A dynamic coating like Iron Man’s armor? The movies of superheroes of the Marvel studios make us dream in particular by the futuristic prowess which let us glimpse of “lively” materials, which take any form on order and are able to self -scare. Far from science fiction, for the past twenty years, researchers have been developing adaptive materials, but these lack versatility … Another interesting path is perhaps that of molecular engines. As part of Philippe Schiel’s thesis, the teams of Nicolas Giuseppone and Jean-Marie Lehn (CNRS and University of Strasbourg), and their colleagues have succeeded in synthesizing a “dynamic” material in which a large number of molecular engines assemble and disassemble, controlled by light.

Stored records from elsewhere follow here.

-- ==== Sys2Proof/Machine/Operands.lean ====
section
/-! DEFINITION. Operand forms: match lengths and offsets with the repeated-offset cache (44_lzx_symbols R203 to R212),
and the ADPCM tables and predictor (46_msadpcm R250 to R258). -/

namespace Sys2Proof.Machine

/-! ## Match operands -/

/-- The footer's length: 7 + f + 2 (44_lzx_symbols R203). -/
def latchFooter (f : Byte) (s : State) : State := { s with seq.mlen := 7 + f.toNat + 2 }

/-- `MatchLength(LH)` with the footer as read (44_lzx_symbols R203). -/
def latchLength (lh : BitVec 3) (f : Byte) (s : State) : State :=
  if lh = 7 then latchFooter f s else { s with seq.mlen := lh.toNat + 2 }

/-- The raw part of an extra value (30_encoding R94). -/
def latchRaw (v : Nat) (s : State) : State := { s with seq.mext := v }

/-- The aligned part of an extra value, below the part read before it: (v << 3) + a (30_encoding R94). -/
def latchAligned (a : BitVec 3) (s : State) : State := { s with seq.mext := s.seq.mext * 8 + a.toNat }

/-- The extra value V of offset bits (30_encoding R94). -/
def latchOffBits (o : OffBits) (s : State) : State :=
  match o with
  | .raw v => latchRaw v.toNat s
  | .split v a => latchAligned a (latchRaw v.toNat s)

/-- `Push(off)` (44_lzx_symbols R212). -/
def pushOffset (off : Nat) (s : State) : State :=
  { s with lzx.r2 := s.lzx.r1, lzx.r1 := s.lzx.r0, lzx.r0 := BitVec.ofNat 32 off }

/-- Slot 0: repeat R0, the cache unchanged (44_lzx_symbols R204). -/
def useR0 (s : State) : Nat × State := (s.lzx.r0.toNat, s)

/-- Slot 1: exchange R0 and R1 (44_lzx_symbols R205). -/
def useR1 (s : State) : Nat × State :=
  (s.lzx.r1.toNat, { s with lzx.r0 := s.lzx.r1, lzx.r1 := s.lzx.r0 })

/-- Slot 2: exchange R0 and R2 (44_lzx_symbols R206). -/
def useR2 (s : State) : Nat × State :=
  (s.lzx.r2.toNat, { s with lzx.r0 := s.lzx.r2, lzx.r2 := s.lzx.r0 })

/-- Slots 3 to 31: positionBase - 2 + V, pushed (44_lzx_symbols R207 to R211). -/
def useExplicit (slot : Nat) (s : State) : Nat × State :=
  (positionBase slot - 2 + s.seq.mext, pushOffset (positionBase slot - 2 + s.seq.mext) s)

/-! ## ADPCM operands -/

/-- COEF1 (46_msadpcm R250). -/
def coef1 (p : Nat) : Int := [256, 512, 0, 192, 240, 460, 392].getD p 0

/-- COEF2 (46_msadpcm R250). -/
def coef2 (p : Nat) : Int := [0, -256, 0, 64, 0, -208, -232].getD p 0

/-- ADAPT, indexed by the unsigned nibble (46_msadpcm R251). -/
def adapt (n : BitVec 4) : Int :=
  [230, 230, 230, 230, 307, 409, 512, 614, 768, 614, 512, 409, 307, 230, 230, 230].getD n.toNat 0

/-- `clamp(-32768, 32767, v)` (00_scope R9, 46_msadpcm R257). -/
def clamp16 (v : Int) : Int := min 32767 (max (-32768) v)

/-- `NewDelta(N, d)`: wrap, then floor (46_msadpcm R258, 92_eei_decisions D27). DESIGN CHOICE, log 27: for a DELTA so far
below 0 that the quotient leaves s16, R268 says 16 where R258's formula wraps; the formula is followed. -/
def newDelta (n : BitVec 4) (d : Half) : Half :=
  let nd := wrapS16 (truncDiv (adapt n * s16 d) 256)
  if s16 nd < 16 then 16 else nd

/-- The prediction of a channel (46_msadpcm R255, R256). -/
def predicted (c : AdpcmChannel) : Int := truncDiv (s16 c.s1 * coef1 c.pred + s16 c.s2 * coef2 c.pred) 256

/-- The sample a nibble gives: the signed nibble times DELTA added to the prediction, clamped (46_msadpcm R255, R257,
30_encoding R99). -/
def expandSample (c : AdpcmChannel) (n : BitVec 4) : Half :=
  BitVec.ofInt 16 (clamp16 (predicted c + n.toInt * s16 c.delta))

/-- The channel after a nibble (46_msadpcm R255). -/
def expandChannel (c : AdpcmChannel) (n : BitVec 4) : AdpcmChannel :=
  { c with delta := newDelta n c.delta, s2 := c.s1, s1 := expandSample c n }

/-- The state of a channel. -/
def getChannel (s : State) (c : Channel) : AdpcmChannel :=
  match c with
  | .left => s.adpcm.ch0
  | .right => s.adpcm.ch1

/-- Replace the state of a channel. -/
def setChannel (c : Channel) (a : AdpcmChannel) (s : State) : State :=
  match c with
  | .left => { s with adpcm.ch0 := a }
  | .right => { s with adpcm.ch1 := a }

/-- Name the channel of the next nibble. -/
def selectChannel (c : Channel) (s : State) : State := { s with seq.chan := c }

/-- `emit v`: the k-th sample goes to OUT[2k] and OUT[2k+1], low byte first (46_msadpcm R263). -/
def emitSample (v : Half) (s : State) : State :=
  { s with
    outBuf :=
      Memory.put (Memory.put s.outBuf (2 * s.seq.emitted) (v.extractLsb' 0 8)) (2 * s.seq.emitted + 1)
        (v.extractLsb' 8 8)
    seq.emitted := s.seq.emitted + 1 }

/-- `emit Expand(c, N)` for the selected channel (46_msadpcm R255). -/
def expandNibble (n : BitVec 4) (s : State) : State :=
  let c := getChannel s s.seq.chan
  emitSample (expandSample c n) (setChannel s.seq.chan (expandChannel c n) s)

end Sys2Proof.Machine
end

The idea of a material whose elementary components are capable of assembling in large numbers in an orderly way is reminiscent, in chemistry, the process of polymerization. Small molecules, monomers, bind each other to form long chains: polymers. The drawback is that the links, of the covalent type, are very strong. Once established, they are difficult to break, which is a drawback for the adaptability envisaged here, requiring connections that form or break up on order. In general, these covalent links are an obstacle for recycling polymers and other options are sought.
In particular, there is another type of polymers, called “supramolecular”, in which monomers are connected by non -covalent links (for example, hydrogen bonds). These connections are low and reversible – enough to provide the reversibility sought. These supramolecular polymers have already proven themselves in recyclable or self -repairing systems. However, they are often obtained by receipt methods, with heating followed by controlled cooling. This process is restrictive.
It is by chance that Philippe Schiel and his colleagues discovered a method of obtaining supramolecular polymers which only requires light excitation and molecular engines as monomers. A molecular engine is a molecule that transforms a chemical, bright or thermal energy supply into mechanical work. For example, in the living cells, by transforming ATP, Kinesin is capable of transporting organelles or vesicles along the microtubules. These organic machines inspired the chemists who imagined and synthesized in the laboratory. This led, in 1999, to the creation by Ben Ferringa of the first unidirectional rotary molecular engine fed by the light which led to the development of motorized objects, such as the first molecular car (the Nanocar).
In his thesis work, Philippe Schiel studied rotation in a constrained environment of amphiphone molecular motors (with two parts, hydrophobic and hydrophilic, which are in rotation compared to the other) distributed over a layer of water when he observed an unexpected behavior: after illumination with ultraviolet light, the engines occupied a lower surface. This result indicated that the engines had changed configuration and that they had reached a stable state, different from their original provision.
To understand what is happening, the researchers analyzed their system by microscopy by atomic force and by X -ray diffraction. They found that the molecular motors had polymerized in long lines of molecules and that they were connected by weak bonds.
Why do engines assemble between them? They are made up of four “arms”: two long hydrophilic chains and two hydrophobic chains. In the absence of light, the engines are in a stable state. Their chains extend disorderly in their favorite environment, water or air. The absorption of the energy provided by the UV rays leads to the rotation of the engines: to turn, the latter act like skaters on ice and lift their arms, which reduces their moment of inertia and makes them gain speed. The arms roll up according to an axis perpendicular to the water-to-air interface. The engines are then in an excited state. To return to a more stable state (less energy), they are approaching each other and binds thanks to the establishment of non -covalent links due to attractive stacking forces (between aromatic cycles).
The molecular engines, activated by UV light alone, thus form a supramolecular polymer with a highly structured organization. This system has a self -repair capacity: if the material is damaged, it regains its disorderly conformation; It is then enough to light it with UV light to reconstruct its structure. The discovery of this dynamic opens the way to better control at the nanometric scale of the design of dynamic materials. Iron Man’s armor may not be the objective to be achieved, but these results promote the development of active materials, capable of adapting to their environment, self-retarfare, or responding to the current problems of recycling polymers.